Saved data entries

-- ==== Sys2Proof/Tests/Slice0.lean ====
section
/-!
SUPPORT. Tests of the model on fixed values, taken from the examples and tables of the manual, and for every statement
with hypotheses a witness: a concrete state and operands that meet the hypotheses of each of its clauses.
-/

open Sys2Proof Sys2Proof.Machine

namespace Sys2Proof.Tests

-- One test is checked after another: many at once need more memory than the check allows.
set_option Elab.async false

/-! ## Small states -/

/-- The area of the tests: 64 KiB at 0x10000. -/
def area : Area := ⟨0x10000, 65536⟩

/-- The part RUNNING with the area in use, 5 s of millisecond time, the slot record check done. -/
def running : State := { State.reset with
  exu := { Exu.reset with engine := .running, area := area, cursor := .anchor, reportPos := .anchor }
  sck := { Sck.reset with counting := true, ms := 5000, us := 5000000 }
  hoc := { Hoc.reset with checkAt := 5200 }
  fls := { Fls.reset with boot := .done } }

/-- An order in flight of a kind with its parameter bytes, taken from the block at offset 128. -/
def order (k : Byte) (ps : List Byte) : Order := ⟨7, 128, k, ps, ownerOf k, area, none, false, .fresh, false⟩

/-- A state whose one order in flight is of a kind with parameter bytes. -/
def given (s : State) (k : Byte) (ps : List Byte) : State :=
  { s with exu := { s.exu with inFlight := [order k ps], nextOrder := 8 } }

/-- The state a command gives. -/
def out (r : Result) : State :=
  match r with
  | .next t => t
  | .fault _ | .refused _ => State.reset

/-- The answers handed over by a command. -/
def answers (c : Instr) (s : State) : List Answer := (out (exec c s)).exu.answers

/-- The answer to the order of `given`. -/
def ans (st : Status) (results : List Byte) : List Answer := [⟨7, st, 0, results⟩]

def macA : Mac := 0x020000000001
def macB : Mac := 0x020000000002

/-- A record of a MAC on RADIO_A in a state, of profile 0. -/
def station (m : Mac) (st : StaState) : Station :=
  { Station.free with state := st, mac := m, profile := some 0, rate := 100, signal := some (-1200) }

/-- A port turned on, its link READY. -/
def on (p : PortId) : Port := { Port.reset p with enabled := true, tx := .ready }

/-- All ports turned on and READY. -/
def live : State := { running with frp := { Frp.reset with
  ports := #v[on .localPort, on .wan, on .radioA, on .radioB, on .mesh] } }

def peer (n : Node) (m : Mac) : Peer := ⟨n, m, 866, true, some 4500, some 1, 0, false, false, false, 0, 0, 0⟩

/-- The mesh turned on as node 0, with node 1 PRESENT. -/
def meshed : State := { live with mlc := { Mlc.reset with
  set := true, node := 0, mac := 0x020000000010, enable := true
  peers := #v[some (peer 1 0x020000000011), none, none, none, none, none, none] } }

/-- Profile 0 in use. -/
def used0 (s : State) : State := s.setProfile 0 { Profile.reset with inUse := true }

/-- Station 0 in a state, of profile 0. -/
def sta0 (s : State) (st : StaState) : State := s.setSta 0 (station macA st)

/-- The clock set to day 9, weekday 6, 23:59. -/
def clocked (s : State) : State := { s with sck := { s.sck with set := true, day := 9, weekday := 6, minute := 1439 } }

# [What is needed]
Looking back over the data above, restate word for word the lines that begin at the line with "SUPPORT. Tests of" and end at the line with "def area : Area := ⟨0x10000, 65536⟩", inclusive.

# [Solution for this task]
SUPPORT. Tests of the model on fixed values, taken from the examples and tables of the manual, and for every statement
with hypotheses a witness: a concrete state and operands that meet the hypotheses of each of its clauses.
-/

open Sys2Proof Sys2Proof.Machine

namespace Sys2Proof.Tests

-- One test is checked after another: many at once need more memory than the check allows.
set_option Elab.async false

/-! ## Small states -/

/-- The area of the tests: 64 KiB at 0x10000. -/
def area : Area := ⟨0x10000, 65536⟩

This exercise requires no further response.